MATERIAL FOR THE TASK START
-- ==== Sys2Proof/Laws/Ops.lean ====
section
/-! SUPPORT. What each shared operation can do, said once: the pool, the events and notices, the passages of an entry,
and the turn. -/

namespace Sys2Proof.Machine

/-! ### Nothing but entries, ports and the pool -/

/-- Everything but the entries, the ports and the pool is the same. -/
structure Aside (s t : State) : Prop where
  pending : t.pending = s.pending
  resetLow : t.resetLow = s.resetLow
  listen : t.listen = s.listen
  turn : t.turn = s.turn
  sched : t.sched = s.sched
  line : t.line = s.line
  stats : t.stats = s.stats
  config : t.config = s.config

theorem Aside.rfl {s : State} : Aside s s := by constructor <;> exact Eq.refl _

theorem Aside.trans {s t u : State} (h : Aside s t) (k : Aside t u) : Aside s u where
  pending := k.pending.trans h.pending
  resetLow := k.resetLow.trans h.resetLow
  listen := k.listen.trans h.listen
  turn := k.turn.trans h.turn
  sched := k.sched.trans h.sched
  line := k.line.trans h.line
  stats := k.stats.trans h.stats
  config := k.config.trans h.config

theorem setPort_aside (s : State) (p : Port) (ps : PortState) : Aside s (s.setPort p ps) := by
  constructor <;> rfl

theorem setEntry_aside (s : State) (e : EntryIdx) (c : ConnEntry) : Aside s (s.setEntry e c) := by
  constructor <;> rfl

/-- A fold of operations that leave everything else alone does so too. -/
theorem foldl_aside {α : Type} {f : State → α → State} (h : ∀ s a, Aside s (f s a)) (s : State) (xs : List α) :
    Aside s (xs.foldl f s) := by
  induction xs generalizing s with
  | nil => exact Aside.rfl
  | cons x xs ih => exact (h s x).trans (ih (f s x))

/-! ### The buffer pool -/

/-- R86, R89: an allocation takes the head of the free list and charges its port, and R85 allowed it. -/
theorem allocate_eq {pool pool' : Pool} {p : Port} {h : Handle} (a : pool.allocate p = some (h, pool')) :
    pool.canAllocate p = true ∧ ∃ rest, pool.freeList = h :: rest ∧
      pool' =
        { pool with
          freeList := rest
          accounts := put pool.accounts p { pool.account p with charge := (pool.account p).charge + 1 } } := by
  unfold Pool.allocate at a
  split at a
  · cases a
  · next k rest hk =>
    split at a
    · next hc => cases a; exact ⟨hc, rest, hk, rfl⟩
    · cases a

/-- R85, R89: with a buffer free and the allocation allowed, the head is given. -/
theorem allocate_cons {pool : Pool} {p : Port} {h : Handle} {rest : List Handle} (hf : pool.freeList = h :: rest)
    (hc : pool.canAllocate p = true) :
    pool.allocate p =
      some (h, { pool with
        freeList := rest
        accounts := put pool.accounts p { pool.account p with charge := (pool.account p).charge + 1 } }) := by
  simp only [Pool.allocate, hf, hc, if_true]
  rfl

/-- R85: an allocation that is not allowed gives nothing. -/
theorem allocate_none {pool : Pool} {p : Port} (hc : pool.canAllocate p = false) : pool.allocate p = none := by
  unfold Pool.allocate
  split <;> simp [hc]

@[simp] theorem release_mem (pool : Pool) (p : Port) (h : Handle) : (pool.release p h).mem = pool.mem := rfl

@[simp] theorem release_freeList (pool : Pool) (p : Port) (h : Handle) :
    (pool.release p h).freeList = pool.freeList ++ [h] := rfl

@[simp] theorem release_account (pool : Pool) (p : Port) (h : Handle) :
    (pool.release p h).account p = { pool.account p with charge := (pool.account p).charge - 1 } := by
  simp [Pool.release, Pool.modAccount, Pool.account]

theorem release_account_other (pool : Pool) {p q : Port} (h : Handle) (hq : p ≠ q) :
    (pool.release p h).account q = pool.account q := by
  simp [Pool.release, Pool.modAccount, Pool.account, look_put_other _ _ hq]

/-- R87: a release leaves everything but the entries and the pool alone. -/
theorem release_aside (s : State) (p : Port) (h : Handle) : Aside s (s.release p h) := by
  constructor <;> rfl

@[simp] theorem release_ports (s : State) (p : Port) (h : Handle) : (s.release p h).ports = s.ports := rfl

@[simp] theorem release_pool (s : State) (p : Port) (h : Handle) : (s.release p h).pool = s.pool.release p h := rfl

@[simp] theorem release_entry (s : State) (p : Port) (h : Handle) (e : EntryIdx) :
    (s.release p h).entry e = (s.entry e).reconsider (s.pool.release p h) := by
  simp [State.release, State.entry]

/-- R88: an entry that is not starved is not re-evaluated. -/
theorem reconsider_fed (pool : Pool) {c : ConnEntry} (h : c.flags.starved = false) : c.reconsider pool = c := by
  unfold ConnEntry.reconsider
  split <;> simp [h]

/-- A re-evaluation changes nothing but flags and the answer timer. -/
theorem reconsider_fields (pool : Pool) (c : ConnEntry) :
    (c.reconsider pool).state = c.state ∧ (c.reconsider pool).owner = c.owner ∧
      (c.reconsider pool).orphan = c.orphan ∧ (c.reconsider pool).notices = c.notices ∧
      (c.reconsider pool).unacked = c.unacked ∧ (c.reconsider pool).sendQueue = c.sendQueue := by
  unfold ConnEntry.reconsider ConnEntry.settleTimer ConnEntry.endOfBusy ConnEntry.stopTimer
  split
  · split
    · split <;> split <;> exact ⟨rfl, rfl, rfl, rfl, rfl, rfl⟩
    · exact ⟨rfl, rfl, rfl, rfl, rfl, rfl⟩
  · exact ⟨rfl, rfl, rfl, rfl, rfl, rfl⟩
MATERIAL FOR THE TASK END
**WHAT TO PRODUCE**. Set the data down again in full. Keep it exact.

**WRITTEN SOLUTION**.
-- ==== Sys2Proof/Laws/Ops.lean ====
section
/-! SUPPORT. What each shared operation can do, said once: the pool, the events and notices, the passages of an entry,
and the turn. -/

namespace Sys2Proof.Machine

/-! ### Nothing but entries, ports and the pool -/

/-- Everything but the entries, the ports and the pool is the same. -/
structure Aside (s t : State) : Prop where
  pending : t.pending = s.pending
  resetLow : t.resetLow = s.resetLow
  listen : t.listen = s.listen
  turn : t.turn = s.turn
  sched : t.sched = s.sched
  line : t.line = s.line
  stats : t.stats = s.stats
  config : t.config = s.config

theorem Aside.rfl {s : State} : Aside s s := by constructor <;> exact Eq.refl _

theorem Aside.trans {s t u : State} (h : Aside s t) (k : Aside t u) : Aside s u where
  pending := k.pending.trans h.pending
  resetLow := k.resetLow.trans h.resetLow
  listen := k.listen.trans h.listen
  turn := k.turn.trans h.turn
  sched := k.sched.trans h.sched
  line := k.line.trans h.line
  stats := k.stats.trans h.stats
  config := k.config.trans h.config

theorem setPort_aside (s : State) (p : Port) (ps : PortState) : Aside s (s.setPort p ps) := by
  constructor <;> rfl

theorem setEntry_aside (s : State) (e : EntryIdx) (c : ConnEntry) : Aside s (s.setEntry e c) := by
  constructor <;> rfl

/-- A fold of operations that leave everything else alone does so too. -/
theorem foldl_aside {α : Type} {f : State → α → State} (h : ∀ s a, Aside s (f s a)) (s : State) (xs : List α) :
    Aside s (xs.foldl f s) := by
  induction xs generalizing s with
  | nil => exact Aside.rfl
  | cons x xs ih => exact (h s x).trans (ih (f s x))

/-! ### The buffer pool -/

/-- R86, R89: an allocation takes the head of the free list and charges its port, and R85 allowed it. -/
theorem allocate_eq {pool pool' : Pool} {p : Port} {h : Handle} (a : pool.allocate p = some (h, pool')) :
    pool.canAllocate p = true ∧ ∃ rest, pool.freeList = h :: rest ∧
      pool' =
        { pool with
          freeList := rest
          accounts := put pool.accounts p { pool.account p with charge := (pool.account p).charge + 1 } } := by
  unfold Pool.allocate at a
  split at a
  · cases a
  · next k rest hk =>
    split at a
    · next hc => cases a; exact ⟨hc, rest, hk, rfl⟩
    · cases a

/-- R85, R89: with a buffer free and the allocation allowed, the head is given. -/
theorem allocate_cons {pool : Pool} {p : Port} {h : Handle} {rest : List Handle} (hf : pool.freeList = h :: rest)
    (hc : pool.canAllocate p = true) :
    pool.allocate p =
      some (h, { pool with
        freeList := rest
        accounts := put pool.accounts p { pool.account p with charge := (pool.account p).charge + 1 } }) := by
  simp only [Pool.allocate, hf, hc, if_true]
  rfl

/-- R85: an allocation that is not allowed gives nothing. -/
theorem allocate_none {pool : Pool} {p : Port} (hc : pool.canAllocate p = false) : pool.allocate p = none := by
  unfold Pool.allocate
  split <;> simp [hc]

@[simp] theorem release_mem (pool : Pool) (p : Port) (h : Handle) : (pool.release p h).mem = pool.mem := rfl

@[simp] theorem release_freeList (pool : Pool) (p : Port) (h : Handle) :
    (pool.release p h).freeList = pool.freeList ++ [h] := rfl

@[simp] theorem release_account (pool : Pool) (p : Port) (h : Handle) :
    (pool.release p h).account p = { pool.account p with charge := (pool.account p).charge - 1 } := by
  simp [Pool.release, Pool.modAccount, Pool.account]

theorem release_account_other (pool : Pool) {p q : Port} (h : Handle) (hq : p ≠ q) :
    (pool.release p h).account q = pool.account q := by
  simp [Pool.release, Pool.modAccount, Pool.account, look_put_other _ _ hq]

/-- R87: a release leaves everything but the entries and the pool alone. -/
theorem release_aside (s : State) (p : Port) (h : Handle) : Aside s (s.release p h) := by
  constructor <;> rfl

@[simp] theorem release_ports (s : State) (p : Port) (h : Handle) : (s.release p h).ports = s.ports := rfl

@[simp] theorem release_pool (s : State) (p : Port) (h : Handle) : (s.release p h).pool = s.pool.release p h := rfl

@[simp] theorem release_entry (s : State) (p : Port) (h : Handle) (e : EntryIdx) :
    (s.release p h).entry e = (s.entry e).reconsider (s.pool.release p h) := by
  simp [State.release, State.entry]

/-- R88: an entry that is not starved is not re-evaluated. -/
theorem reconsider_fed (pool : Pool) {c : ConnEntry} (h : c.flags.starved = false) : c.reconsider pool = c := by
  unfold ConnEntry.reconsider
  split <;> simp [h]

/-- A re-evaluation changes nothing but flags and the answer timer. -/
theorem reconsider_fields (pool : Pool) (c : ConnEntry) :
    (c.reconsider pool).state = c.state ∧ (c.reconsider pool).owner = c.owner ∧
      (c.reconsider pool).orphan = c.orphan ∧ (c.reconsider pool).notices = c.notices ∧
      (c.reconsider pool).unacked = c.unacked ∧ (c.reconsider pool).sendQueue = c.sendQueue := by
  unfold ConnEntry.reconsider ConnEntry.settleTimer ConnEntry.endOfBusy ConnEntry.stopTimer
  split
  · split
    · split <;> split <;> exact ⟨rfl, rfl, rfl, rfl, rfl, rfl⟩
    · exact ⟨rfl, rfl, rfl, rfl, rfl, rfl⟩
  · exact ⟨rfl, rfl, rfl, rfl, rfl, rfl⟩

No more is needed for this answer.